The answers to the interview questions are all about the basics of iOSCopy the code

1. How much memory does an NSObject take up?

  • The system allocates 16 bytes to the NSObject object (obtained by the malloc_size function)
  • But NSObject uses only 8 bytes of space internally (available in 64-bit environments via class_getInstanceSize)

Where is the isa pointer to the object?

  • The ISA of an instance object points to a class object
  • The ISA of a class object points to a meta-class object
  • The ISA of a meta-class object points to a meta-class object of the base class

3. Where is the OC class information stored?

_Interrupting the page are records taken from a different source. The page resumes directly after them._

/-- WPRE_COMPLETE: the shadow registers hold the blocks of the first pass, once the last load of the entries before it has
finished (R159). DESIGN CHOICE (log entry 229): R168 speaks of the context that issued the MMA alone, and the load of a WPRE meets no fault. -/
def execWpreComplete (n : CoreIx) (s : State) : Res :=
  if asleep s (coreDom n) then .next s else
  let c := s.cores[n]
  match c.mq.findIdx? (fun e => match e.kind with | .wpre _ _ done => !done | _ => false) with
  | none => .next s
  | some k =>
    let before := decide ((passTurn c).map (·.1) = some k)
    match c.mq[k]?, before with
    | some ⟨i, pc, .wpre f w _⟩, true =>
      let base := baseOf c i
      let ws := wShape f.df f.n f.k
      let l := opLines base w ws.1 (rowBytes f.fmtW f.bxw ws.2)
      .next (settleMq (modCore s n (fun c =>
        let c := loadShadow c base w f.df f.fmtW f.bxw f.n f.k 0 ((wpreArrays c f).zipIdx.map (fun (a, nb) => (nb, a)))
        let c := unpinLines c l.1 l.2 false
        { c with mq := c.mq.modify k (fun e => { e with kind := .wpre f w true }) })) n)
    | _, _ => .next s

/-- ARRAY_IDLE: the array has done nothing for 1,024 core cycles, so the next first feed ramps (R165). -/
def execArrayIdle (n : CoreIx) (a : Fin 4) (s : State) : Res :=
  if asleep s (coreDom n) then .next s else
  .next (modCore s n (fun c => modArr c a (fun x => { x with idle := true })))

end Sys2Proof.Machine
end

  • Object methods, properties, member variables, and protocol information are stored in class objects
  • Class method, stored in a meta-class object
  • The specific value of the member variable is stored in the Instance object

4. How does iOS implement KVO for an object? (What is the nature of KVO?)

  • Use the RuntimeAPI to dynamically generate a subclass and have the Instance object’s ISA point to the new subclass
  • When modifying the properties of an instance object, Foundation’s _NSSetXXXValueAndNotify function √ willChangeValueForKey is called: Tick the superclass original didChangeValueForKey setter) : tick internal will trigger the listener (Oberser) surveillance methods (observeValueForKeyPath: ofObject: change: context:)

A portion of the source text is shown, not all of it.